お弁当係だけなんだから、学校がなければ、あたし達の関係なんてこんなものだ。


………でも。

常に、携帯を気にしている自分がいた。

ずっと触っているわけではなくて、新着お知らせのランプが点灯していないかと、携帯を凝視してしまうことがあった。

今日は12月30日。

特に連絡は、ない。

そう思った矢先、ブルブルブル、と机に置いていた携帯が震えて、勢いよく顔を上げた。

雑誌がいいところだったけど、無意識のうちに雑誌は脇に投げ出していた。


「も、もしもし!」

『あ、もしもし知枝里~?』


親友なべっちの声に、少しだけがっかりした自分がいた。


(ごめんよ、なべっち)


第一に、アドレスしか交換していないのだから、奴から電話がくるわけがない。


「もしもしー?どうしたのー?」


気を取り直して、携帯越しのなべっちに問い掛けた。


『いやぁ、実はねー…。

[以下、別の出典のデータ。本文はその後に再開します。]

-- ==== Sys2Proof/Machine/Step.lean ====
section
/-!
DEFINITION. `step`: the command at the front of the queue, or, with no command waiting, one tick of the clock.
-/

namespace Sys2Proof.Machine

open Sys2Proof

/-- A tick of the clock: time passes (R34, R53), and what it brings is done. DESIGN CHOICE: notes/assumptions/1.md. -/
def tick (s : State) : Host.Outcome State Fault Refusal := done s (whenEngine tickWork (tickTime s))

/-- One step. -/
def step (s : State) : Host.Outcome State Fault Refusal :=
  match s.pending with
  | c :: rest => exec c { s with pending := rest }
  | [] => tick s

/-- The command that a word spells, put at the front of the queue; no word spells one. -/
def State.withFetchWord (s : State) (nbits w : Nat) : State :=
  match decodeTableWord nbits w with
  | some c => { s with pending := c :: s.pending }
  | none => s

end Sys2Proof.Machine
end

知枝里にお願いがあって…』

「え、もしやまた外泊!?」

『違う違う!ほら、毎年恒例にしようって言ってたあれよ、明日の夜の、あれ』

「あ…、ああ!初詣!」

『そうそう!去年は一緒に行ったじゃない?でさ、今年のことなんだけどさぁ』

「……いーよ。初めての年越しだもんね?」

『えっ、いいの!? 知枝里!』


そのつもりで電話してきたくせに。

くそ…っ、やっぱり……。


(彼氏欲しーよぉぉぉ!!)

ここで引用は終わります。